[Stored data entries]
──────────

@[simp] theorem raiseFlags_fields {e : Word} {a b : BitVec 64} {c : BitVec 256} :
    (raiseFlags e a b c s).pending = s.pending ∧ (raiseFlags e a b c s).now = s.now ∧
    (raiseFlags e a b c s).free = s.free ∧ (raiseFlags e a b c s).frameIds = s.frameIds ∧
    (raiseFlags e a b c s).out = s.out ∧ (raiseFlags e a b c s).supply = s.supply ∧
    (raiseFlags e a b c s).straps = s.straps ∧ (raiseFlags e a b c s).ladder = s.ladder ∧
    (raiseFlags e a b c s).boot = s.boot ∧ (raiseFlags e a b c s).otp = s.otp ∧
    (raiseFlags e a b c s).fuses = s.fuses ∧ (raiseFlags e a b c s).tables = s.tables ∧
    (raiseFlags e a b c s).lost = s.lost ∧ (raiseFlags e a b c s).staged = s.staged ∧
    (raiseFlags e a b c s).commit = s.commit ∧ (raiseFlags e a b c s).mem = s.mem ∧
    (raiseFlags e a b c s).upsets = s.upsets ∧ (raiseFlags e a b c s).halfLatch = s.halfLatch ∧
    (raiseFlags e a b c s).hwWrote = s.hwWrote ∧ (raiseFlags e a b c s).regions = s.regions ∧
    (raiseFlags e a b c s).dunlin = s.dunlin ∧ (raiseFlags e a b c s).inputs = s.inputs ∧
    (raiseFlags e a b c s).heron = s.heron ∧ (raiseFlags e a b c s).streams = s.streams ∧
    (raiseFlags e a b c s).meters = s.meters ∧ (raiseFlags e a b c s).coarse = s.coarse ∧
    (raiseFlags e a b c s).released = s.released ∧ (raiseFlags e a b c s).ports = s.ports ∧
    (raiseFlags e a b c s).mdio = s.mdio ∧ (raiseFlags e a b c s).classQ = s.classQ ∧
    (raiseFlags e a b c s).rxCells = s.rxCells ∧ (raiseFlags e a b c s).highWater = s.highWater ∧
    (raiseFlags e a b c s).listeners = s.listeners ∧ (raiseFlags e a b c s).links = s.links ∧
    (raiseFlags e a b c s).vcs = s.vcs ∧ (raiseFlags e a b c s).pairs = s.pairs ∧
    (raiseFlags e a b c s).lanes = s.lanes ∧ (raiseFlags e a b c s).quiet = s.quiet ∧
    (raiseFlags e a b c s).chans = s.chans ∧ (raiseFlags e a b c s).avocet = s.avocet ∧
    (raiseFlags e a b c s).hid = s.hid ∧ (raiseFlags e a b c s).counters = s.counters ∧
    (raiseFlags e a b c s).power = s.power ∧ (raiseFlags e a b c s).faults = s.faults ∧
    (raiseFlags e a b c s).scrubs = s.scrubs ∧ (raiseFlags e a b c s).freeze = s.freeze ∧
    (raiseFlags e a b c s).readout = s.readout :=
  ⟨rfl, rfl, rfl, rfl, rfl, rfl, rfl, rfl, rfl, rfl, rfl, rfl, rfl, rfl, rfl, rfl, rfl, rfl, rfl, rfl,
    rfl, rfl, rfl, rfl, rfl, rfl, rfl, rfl, rfl, rfl, rfl, rfl, rfl, rfl, rfl, rfl, rfl, rfl, rfl, rfl,
    rfl, rfl, rfl, rfl, rfl, rfl, rfl⟩

@[simp] theorem drawSession_fields :
    (drawSession s).pending = s.pending ∧ (drawSession s).now = s.now ∧ (drawSession s).frameIds = s.frameIds ∧
    (drawSession s).out = s.out ∧ (drawSession s).supply = s.supply ∧ (drawSession s).straps = s.straps ∧
    (drawSession s).ladder = s.ladder ∧ (drawSession s).boot = s.boot ∧ (drawSession s).otp = s.otp ∧
    (drawSession s).fuses = s.fuses ∧ (drawSession s).tables = s.tables ∧ (drawSession s).lost = s.lost ∧
    (drawSession s).staged = s.staged ∧ (drawSession s).commit = s.commit ∧ (drawSession s).mem = s.mem ∧
    (drawSession s).upsets = s.upsets ∧ (drawSession s).halfLatch = s.halfLatch ∧
    (drawSession s).hwWrote = s.hwWrote ∧ (drawSession s).station = s.station ∧
    (drawSession s).regions = s.regions ∧ (drawSession s).dunlin = s.dunlin ∧ (drawSession s).inputs = s.inputs ∧
    (drawSession s).heron = s.heron ∧ (drawSession s).streams = s.streams ∧ (drawSession s).meters = s.meters ∧
    (drawSession s).coarse = s.coarse ∧ (drawSession s).released = s.released ∧ (drawSession s).ports = s.ports ∧
    (drawSession s).mdio = s.mdio ∧ (drawSession s).classQ = s.classQ ∧ (drawSession s).rxCells = s.rxCells ∧
    (drawSession s).highWater = s.highWater ∧ (drawSession s).listeners = s.listeners ∧
    (drawSession s).links = s.links ∧ (drawSession s).vcs = s.vcs ∧ (drawSession s).pairs = s.pairs ∧
    (drawSession s).lanes = s.lanes ∧ (drawSession s).quiet = s.quiet ∧ (drawSession s).chans = s.chans ∧
    (drawSession s).avocet = s.avocet ∧ (drawSession s).counters = s.counters ∧ (drawSession s).power = s.power ∧
    (drawSession s).faults = s.faults ∧ (drawSession s).scrubs = s.scrubs ∧ (drawSession s).freeze = s.freeze ∧
    (drawSession s).readout = s.readout :=
  ⟨rfl, rfl, rfl, rfl, rfl, rfl, rfl, rfl, rfl, rfl, rfl, rfl, rfl, rfl, rfl, rfl, rfl, rfl, rfl, rfl,
    rfl, rfl, rfl, rfl, rfl, rfl, rfl, rfl, rfl, rfl, rfl, rfl, rfl, rfl, rfl, rfl, rfl, rfl, rfl, rfl,
    rfl, rfl, rfl, rfl, rfl, rfl⟩

/-! ### Sub-states that an update leaves -/

@[simp] theorem setPort_subs {p : Nat} {x : PortSt} :
    link (setPort s p x) = link s ∧ vc (setPort s p x) = vc s ∧ lane (setPort s p x) = lane s ∧
    chan (setPort s p x) = chan s ∧ stream (setPort s p x) = stream s ∧ listener (setPort s p x) = listener s ∧
    region (setPort s p x) = region s ∧ pair (setPort s p x) = pair s ∧ input (setPort s p x) = input s ∧
    classQueue (setPort s p x) = classQueue s ∧ readCtr (setPort s p x) = readCtr s ∧
    readByte (setPort s p x) = readByte s :=
  ⟨rfl, rfl, rfl, rfl, rfl, rfl, rfl, rfl, rfl, rfl, rfl, rfl⟩

@[simp] theorem setLink_subs {k : Nat} {x : LinkSt} :
    port (setLink s k x) = port s ∧ vc (setLink s k x) = vc s ∧ lane (setLink s k x) = lane s ∧
    chan (setLink s k x) = chan s ∧ stream (setLink s k x) = stream s ∧ listener (setLink s k x) = listener s ∧
    region (setLink s k x) = region s ∧ pair (setLink s k x) = pair s ∧ input (setLink s k x) = input s ∧
    classQueue (setLink s k x) = classQueue s ∧ readCtr (setLink s k x) = readCtr s ∧
    readByte (setLink s k x) = readByte s :=
  ⟨rfl, rfl, rfl, rfl, rfl, rfl, rfl, rfl, rfl, rfl, rfl, rfl⟩

@[simp] theorem setVc_subs {k v : Nat} {x : VcSt} :
    port (setVc s k v x) = port s ∧ link (setVc s k v x) = link s ∧ lane (setVc s k v x) = lane s ∧
    chan (setVc s k v x) = chan s ∧ stream (setVc s k v x) = stream s ∧ listener (setVc s k v x) = listener s ∧
    region (setVc s k v x) = region s ∧ pair (setVc s k v x) = pair s ∧ input (setVc s k v x) = input s ∧
    classQueue (setVc s k v x) = classQueue s ∧ readCtr (setVc s k v x) = readCtr s ∧
    readByte (setVc s k v x) = readByte s :=
  ⟨rfl, rfl, rfl, rfl, rfl, rfl, rfl, rfl, rfl, rfl, rfl, rfl⟩

@[simp] theorem setLane_subs {n : Nat} {x : LaneSt} :
    port (setLane s n x) = port s ∧ link (setLane s n x) = link s ∧ vc (setLane s n x) = vc s ∧
    chan (setLane s n x) = chan s ∧ stream (setLane s n x) = stream s ∧ listener (setLane s n x) = listener s ∧
    region (setLane s n x) = region s ∧ pair (setLane s n x) = pair s ∧ input (setLane s n x) = input s ∧
    classQueue (setLane s n x) = classQueue s ∧ readCtr (setLane s n x) = readCtr s ∧
    readByte (setLane s n x) = readByte s :=
  ⟨rfl, rfl, rfl, rfl, rfl, rfl, rfl, rfl, rfl, rfl, rfl, rfl⟩

@[simp] theorem setChan_subs {c : Nat} {x : ChanSt} :
    port (setChan s c x) = port s ∧ link (setChan s c x) = link s ∧ vc (setChan s c x) = vc s ∧
    lane (setChan s c x) = lane s ∧ stream (setChan s c x) = stream s ∧ listener (setChan s c x) = listener s ∧
    region (setChan s c x) = region s ∧ pair (setChan s c x) = pair s ∧ input (setChan s c x) = input s ∧
    classQueue (setChan s c x) = classQueue s ∧ readCtr (setChan s c x) = readCtr s ∧
    readByte (setChan s c x) = readByte s :=
  ⟨rfl, rfl, rfl, rfl, rfl, rfl, rfl, rfl, rfl, rfl, rfl, rfl⟩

──────────

Exercise:
Once you find the line with "(drawSession s).hwWrote = s.hwWrote" in the entries above, output it and each line after it up to and including the line with "(drawSession s).faults = s.faults", and nothing else.

Reply:
    (drawSession s).hwWrote = s.hwWrote ∧ (drawSession s).station = s.station ∧
    (drawSession s).regions = s.regions ∧ (drawSession s).dunlin = s.dunlin ∧ (drawSession s).inputs = s.inputs ∧
    (drawSession s).heron = s.heron ∧ (drawSession s).streams = s.streams ∧ (drawSession s).meters = s.meters ∧
    (drawSession s).coarse = s.coarse ∧ (drawSession s).released = s.released ∧ (drawSession s).ports = s.ports ∧
    (drawSession s).mdio = s.mdio ∧ (drawSession s).classQ = s.classQ ∧ (drawSession s).rxCells = s.rxCells ∧
    (drawSession s).highWater = s.highWater ∧ (drawSession s).listeners = s.listeners ∧
    (drawSession s).links = s.links ∧ (drawSession s).vcs = s.vcs ∧ (drawSession s).pairs = s.pairs ∧
    (drawSession s).lanes = s.lanes ∧ (drawSession s).quiet = s.quiet ∧ (drawSession s).chans = s.chans ∧
    (drawSession s).avocet = s.avocet ∧ (drawSession s).counters = s.counters ∧ (drawSession s).power = s.power ∧
    (drawSession s).faults = s.faults ∧ (drawSession s).scrubs = s.scrubs ∧ (drawSession s).freeze = s.freeze ∧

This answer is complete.